You can do it…but it will take you more effort (and time) and the final result will probably be a crooked nail.

The MNR is an equipment installed in the line inspection machines which reads a code engraved in the glass containers. This allows the recognition by the inspection machine of the mould number that is being inspected.

The code is usually engraved in the body of the container – dot code, placed in the heel area – or in the bottom – as an alphanumeric code. What determines if a dot code or alphanumeric code is used is the type of MNR reader that is installed on the inspection machines. The type of reader used will determine the engraving area and type of code.

The fact that the inspection machine “knows” what is the container mould number that is being inspected at all times has two important advantages.

First, it allows that the machine can be programed to reject systematically specific mould numbers.

When a defect is detected at the Cold Inspections or informed by the Hot End – from its inspections as well - it is the Quality Inspector responsibility to guarantee that the defective containers do not contaminate the packed product.

If in the “old days” it was admissible to have the Quality Inspector rejecting by hand at the annealing lehr exit the defective containers, nowadays with bigger and faster IS production machines that task is simply impossible and in fact not reliable. Simply put, there is no time to do it!

In our days, the Quality Inspector programs the MNR to reject specific mould numbers accordingly with the outcome of the inspections performed in the Cold End or Hot End.

This rejection is automatic and systematic regardless if the container actually has a defect or not. Remember that the occurrence rate of a defect in a specific mould is not always 100% (on the contrary!).

A second outcome is that it allows the collection of valuable information that associates defects to the mould number of the inspected containers.

Most of common process defects are mould/cavity related.

When an inspection machine inspects a container and detects a defect and rejects it, “knows” the container mould number. That number is collected, treated statistically and displayed on screen. This is key information for process correction.

But it is not all rosy!

The MNR must always be effective!

We have to have absolute sure that upon programing a mould number for rejection ALL containers with that very same mould number – from that point on - are rejected and are not packed in the palletizer.

That is when the reading efficiency comes into play.

Reading efficiency is the percentage of good readings: the ones which the machine identifies correctly the mould number of the container.

We are aiming for a 99% of reading efficiency. The standard that we see in many glass plants is 97% and above.

The reading efficiency of the MNR is a parameter that must be regularly monitored and actioned if the efficiency is not satisfying.

It is always possible to make absolutely sure that defects are not packed even though the reading efficiency is not at 99%.

We can program the inspection machine to reject the remaining percentage of mould numbers in which the machine cannot identify the mould number, regardless if they have defects or not.

Although guaranteeing the rejection we are prejudicing plant efficiency since some of the rejected containers are free from defects.
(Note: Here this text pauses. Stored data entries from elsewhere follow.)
-- ==== Sys2Proof/Machine/Ops.lean ====
section
/-! DEFINITION. The operations that every meaning is made of: beginning and ending an instruction, the hazard checks, taking
an exception (R191 to R196) and returning from one (R95, R196, R406), and the delivery of token records and of refused
posted stores (R89, R198). -/

namespace Sys2Proof.Machine

/-- The outcome of a step of this machine. -/
abbrev Res := Host.Outcome State Fault Refusal

/-! ## Causes (R193) -/

def cIllegal : Nat := 0x01
def cPriv : Nat := 0x02
def cAlign : Nat := 0x03
def cLmpu : Nat := 0x04
def cAddr : Nat := 0x05
def cHazard : Nat := 0x06
def cUnderwait : Nat := 0x07
def cRace : Nat := 0x08
def cPstore : Nat := 0x09
def cAsync : Nat := 0x0A
def cTrapi : Nat := 0x0B
def cBkpt : Nat := 0x0C
def cFpx : Nat := 0x0D
def cModq : Nat := 0x0E
def cLmue : Nat := 0x0F
def cTokstate : Nat := 0x10
def cSpill : Nat := 0x11

/-- What a trap reports. `pair`: TRAPPC is a PFX although no prefix is in force: the trap is raised at the PFX itself (R213). -/
structure Trap where
  pair   : Bool
  code   : Nat
  tval   : Word
  tframe : Word
  fpc    : Word
  faddr  : Word
deriving DecidableEq, Repr

/-- A trap with no frame fields of its own. -/
def trapOf (code : Nat) (tval : Word) : Trap := ⟨false, code, tval, 0, 0, 0⟩

/-- A trap raised at a PFX (R213, R285). -/
def Trap.atPfx (t : Trap) : Trap := { t with pair := true }

/-- FPC and FADDR of a record (R195). -/
def trapOfRecord (code : Nat) (tval : Word) (r : FaultRec) : Trap :=
  let more := if 15 < r.more.toNat then 15 else r.more.toNat
  ⟨false, code, tval, 0, BitVec.ofNat 64 (more * 2 ^ 60 + r.reason.toNat * 2 ^ 52 + r.pc.toNat % 2 ^ 52), r.addr⟩

/-! ## Race regions (R145) -/

/-- Closes the region of the executing thread's slot. -/
def State.closeRegion (s : State) : State := s.closeParty s.me.pcn s.me.party

/-! ## Taking an exception -/

/-- STATUS of the trap frame (R195). -/
def Thread.statusWord (t : Thread) (held cause : Nat) (pair : Bool) : Word :=
  let strout := (List.range 8).foldl (fun n j => n + (t.live.streams.toList.getD j ⟨0, 0⟩).out * 2 ^ (16 + 6 * j)) 0
  BitVec.ofNat 64 (strout + (if t.pfx.isSome || pair then 2 ^ 14 else 0) + held % 64 * 2 ^ 8 + cause % 256)

/-- TOKOUT of the trap frame (R195). -/
def Thread.tokOut (t : Thread) : BitVec 128 :=
  BitVec.ofNat 128 ((List.range 16).foldl (fun n k => n + (t.live.tokens.toList.getD k ⟨0, 0⟩).out % 256 * 256 ^ k) 0)

/-- The thread after entry: the frame, the shadow bank, InHandler, and the handler's address (R95, R195). -/
def Thread.enter (t : Thread) (vec : Word) (held : Nat) (tr : Trap) : Thread :=
  { t with
    trapPc := t.trapPoint
    tval := tr.tval
    cause := BitVec.ofNat 64 tr.code
    tframe := tr.tframe
    fStatus := t.statusWord held tr.code tr.pair
    fTokOut := t.tokOut
    fPc := tr.fpc
    fAddr := tr.faddr
    shadow := TokenBank.reset
    shadowFail := 0
    shadowRec := none
    inHandler := true
    pfx := none
    pc := vec }

/-- Taking an exception in the executing thread (R195): a job fault with TRAPVEC = 0 or inside a handler, else the entry.
The first instruction of the handler issues no earlier than 3 cycles on. A thread that was blocked becomes READY there. -/
def State.takeTrap (s : State) (tr : Trap) : State :=
  let t := s.me
  let vec := (s.job t.job).trapVec
  if vec = 0 || t.inHandler then s.freezeJob t.job 0x02 tr.code
  else
    let held := (s.myCore.heldFor s.cur).length
    let s := s.closeRegion
    if t.status = .running then
      let s := s.modMe fun t => { t.enter vec held tr with lastIssue := s.now }
      s.modMyCore fun c => { c with nextIssue := s.now + 3 }
    else s.modMe fun t => { t.enter vec held tr with status := .ready, readySince := s.now, notBefore := s.now + 3 }

/-! ## Beginning and ending an instruction (R75 to R77) -/

/-- The cycle in which a thread of a core would issue: the first that the core and the thread allow, at the present GTS or later, and after
whatever another agent did last. Cores issue at one GTS in the order of R3, so that the cycle may be an earlier one of that GTS. -/
def State.turnAt (s : State) (c : Core) (t : Thread) : Nat := max (max c.nextIssue t.notBefore) (max s.back s.windowStart)

/-- The instruction's issue cycle comes, and the results due by then have fallen due. The quantum of a thread that R44 has just chosen
begins (R45). -/
def State.begin (s : State) : State :=
  let s := s.moveTo (s.turnAt s.myCore s.me)
  s.modMe fun t => { t.settle s.now with lastIssue := s.now, quantumAt := t.quantumAt.or (some s.now) }

/-- Ends an instruction of `size` bytes: the next issues `cost` cycles after it. -/
def State.finish (s : State) (size cost : Nat) : State :=
  let s := s.modMe fun t => { t with pc := t.pc + BitVec.ofNat 64 size, pfx := none }
  let s := s.modMyCore fun c => { c with nextIssue := s.now + cost }
  { s with fresh := s.fresh + operandSlots }

/-- Ends an instruction at another address, as a taken branch: 2 bubble cycles (R76). -/
def State.jumpTo (s : State) (target : Word) : State :=
  let s := s.modMe fun t => { t with pc := target, pfx := none }
  let s := s.modMyCore fun c => { c with nextIssue := s.now + 3 }
  { s with fresh := s.fresh + operandSlots }

/-- Thread `u`, blocked at an instruction of `size` bytes, becomes READY at the next one (R43). -/
def State.unblock (s : State) (u : Uid) (size : Nat) : State :=
  s.modThread u fun t => { t with
    pc := t.pc + BitVec.ofNat 64 size, pfx := none, status := .ready, readySince := s.now }

/-- A held issue: one cycle passes (R82). -/
def State.hold (s : State) : State := s.passCycles 1

/-- The executing thread is held in the cycle in which it would issue: time passes to the next one, and nothing else changes. -/
def State.holdMe (s : State) : State := s.moveTo (s.turnAt s.myCore s.me + 1)

/-! ## Checked mode (R81, R87) -/

/-- The register identifiers of R81. -/
def Reg.ident : Reg → Nat
  | .g r => r.val
  | .v r => 0x20 + r.val
  | .k r => 0x40 + r.val
  | .fstat => 0x50

/-- An under-waited read. -/
def State.readHazard (s : State) (r : Reg) : Option Trap :=
  match (s.me.producers r).getLast? with
  | some p => some (trapOf cHazard (BitVec.ofNat 64 (r.ident + (p.due - s.now) * 256)))
  | none => none

/-- A write that would fall due no later than an earlier one; of several, the latest (log entry 58). -/
def State.writeHazard (s : State) (lat : Nat) (r : Reg) : Option Trap :=
  let late := (s.me.pending.filter fun p => decide (p.reg = r) && decide (s.now + lat ≤ p.due)).foldl (fun m p => max m p.due) 0
  if r = .fstat ∨ late = 0 then none
  else some (trapOf cHazard (BitVec.ofNat 64 (r.ident + (late - (s.now + lat) + 1) * 256)))

/-- An access to a token-guarded register. -/
def State.guardHazard (s : State) (r : Reg) : Option Trap :=
  match (s.guards s.cur r).getLast? with
  | some (_, o) => some (trapOf cUnderwait (BitVec.ofNat 64 (r.ident + (o.tok.map (·.val)).getD 0 * 256)))
  | none => none

/-- The checks of checked mode, in the order of R194. `lat = 0`: a tokened operation, whose writes have no fixed latency. When one
instruction meets several, TVAL names the first in the order of its operands, reads before writes (log entry 58). -/
def State.hazard (s : State) (reads writes : List Reg) (lat : Nat) : Option Trap :=
  if !s.myCore.hzchk then none
  else
    ((reads.findSome? s.readHazard).or
      (if lat = 0 then none else writes.findSome? (s.writeHazard lat))).or
      ((reads ++ writes).findSome? s.guardHazard)

/-- A register fill from a poisoned granule of the context area (R111). -/
def State.coldTrap (s : State) (reads : List Reg) : Option Trap :=
  (s.me.coldPoison.find? fun x => reads.contains x.1).map fun x => trapOf cLmue (BitVec.ofNat 64 x.2)

/-- The causes that come between UNDERWAIT and LMUE in the order of R194. -/
def beforeLmue : List Nat := [cModq, cAddr, cAlign, cSpill, cLmpu, cRace]

/-- Whether `t`, which an instruction made of `s`, is the entry of a trap that comes before LMUE, or the job fault that such a trap escalated
to, or that is no trap's. -/
def State.trapFirst (s t : State) : Bool :=
  (!s.me.inHandler && t.me.inHandler && beforeLmue.contains t.me.cause.toNat) ||
  ((s.liveJob? s.me.job).map (·.status) != (t.liveJob? s.me.job).map (·.status) &&
    ((t.job s.me.job).faultCause == 0 || beforeLmue.contains (t.job s.me.job).faultCause))

/-- What an instruction does once its registers have passed checked mode: `body`, unless a register fill met a poisoned granule and the
body raised no earlier cause (R111, R194). -/
def State.afterChecks (s : State) (reads : List Reg) (body : State → State) : State :=
  match s.coldTrap reads with
  | none => body s
  | some tr => if s.trapFirst (body s) then body s else s.takeTrap tr

/-- An instruction that meets no cause before HAZARD: it begins, is checked, and does `body`. -/
def State.issue (s : State) (reads writes : List Reg) (lat : Nat) (body : State → State) : Res :=
  let s := s.begin
  .next (match s.hazard reads writes lat with
    | some tr => s.takeTrap tr
    | none => s.afterChecks reads body)

/-- A trap raised before the hazard checks (ILLEGAL, PRIV). -/
def State.raise (s : State) (tr : Trap) : Res := .next (s.begin.takeTrap tr)

/-- R193's TVAL of an ILLEGAL instruction: the 32 bits fetched at TRAPPC; those of its PFX when it has one. -/
def State.illegalWord (s : State) (i : Instr) : Word :=
  match s.me.pfx with
  | some p => (Sys2Proof.illegalTval (Instr.pfx p.mo p.mask8 p.ext15)).setWidth 64
  | none => (Sys2Proof.illegalTval i).setWidth 64

/-! ## Token records (R89, R95) -/

/-- The trap that delivers the record of token `k` of the bank in force, if it holds one. -/
def Thread.recordTrap (t : Thread) (k : Tok) : Option Trap :=
  if t.inHandler then
    if t.shadowFail.getLsbD k.val then
      some (match t.shadowRec with
        | some r => trapOfRecord cAsync (BitVec.ofNat 64 k.val) r
        | none => trapOf cAsync (BitVec.ofNat 64 k.val))
    else none
  else
    match t.live.records[k] with
    | none => none
    | some r =>
      if r.reason = 0x0A then some (trapOfRecord cFpx (r.addr &&& 0x1F) r)
      else some (trapOfRecord cAsync (BitVec.ofNat 64 k.val) r)

/-- Empties the slot of token `k` (R89). -/
def Thread.emptySlot (t : Thread) (k : Tok) : Thread := { t with live := { t.live with records := t.live.records.set k none } }

/-- The first token whose record a drain delivers. -/
def Thread.firstRecord (t : Thread) : Option Tok := (List.finRange 16).find? t.hasRecord

/-- Delivers the record of token `k` at the executing instruction. -/
def State.deliver (s : State) (k : Tok) : State :=
  match s.me.recordTrap k with
  | none => s
  | some tr =>
    let s := if s.me.inHandler then s.reportShadow s.me else s
    (s.modMe fun t => if t.inHandler then t else t.emptySlot k).takeTrap tr

/-! ## Refused posted stores (R198) -/

/-- The lowest journal entry that is held for a thread and has not been reported. -/
def State.pstoreFor (s : State) (u : Uid) : Option (Nat × JEntry) :=
  let t := s.thread u
  if t.inHandler then none
  else ((s.core t.pcn).heldFor u).find? fun e => !e.2.told

/-- The trap of a refused posted store, before the executing thread's next instruction; `pair`: that is a PFX (R195, R198). -/
def State.trapPstore (s : State) (e : Nat × JEntry) (pair : Bool) : State :=
  let s := s.modMyCore fun c => { c with journal := mapSet c.journal e.1 { e.2 with told := true } }
  s.takeTrap { trapOfRecord cPstore (BitVec.ofNat 64 e.1) ⟨e.2.pc, e.2.addr, e.2.reason, 0⟩ with pair := pair }

/-! ## Return from an exception (R95, R196, R406) -/

/-- The executing thread blocks where it stands; another may issue in the next cycle (R75). An upcall thread that blocks is preferred no
longer (R29). -/
def State.block (s : State) (w : Wait) : State :=
  let s := s.modMe fun t => { t with status := .waiting w, preferred := false }
  let s := s.modMyCore fun c => { c with nextIssue := s.now + 1 }
  { s with fresh := s.fresh + operandSlots }

/-- The return proper: the live counters and mask table, and the pc from TRAPPC. -/
def State.returnFromTrap (s : State) : State :=
  let s := s.closeRegion
  let s := s.modMe fun t => { t with inHandler := false }
  s.jumpTo s.me.trapPc

end Sys2Proof.Machine
end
The reading efficiency is strongly hampered if the code engraving it is not clear and prominent. If the code starts to fade the Quality Inspector must report and ask for the necessary correction to its Hot End counterpart.

This is one of those occasions where we can test if there is real team workbetween Hot End and Cold End. They must work together for the greater good of always having a high mould number reading percentage.

For example, upon detection of a critical defect – always an unexpected situation - all procedures to undertake must guarantee without any reasonable doubt that the critical defect was rejected and did not reach the pallet.

It is easily understandable that in this situation it is of special importance rejecting the critical defect using the highest mould number reading efficiency.

In parallel – before using the MNR - the best practice advises to always test for repeatability: program mould number, test rejection X times, check total number of rejections; thus confirming that the MNR can be trustingly used.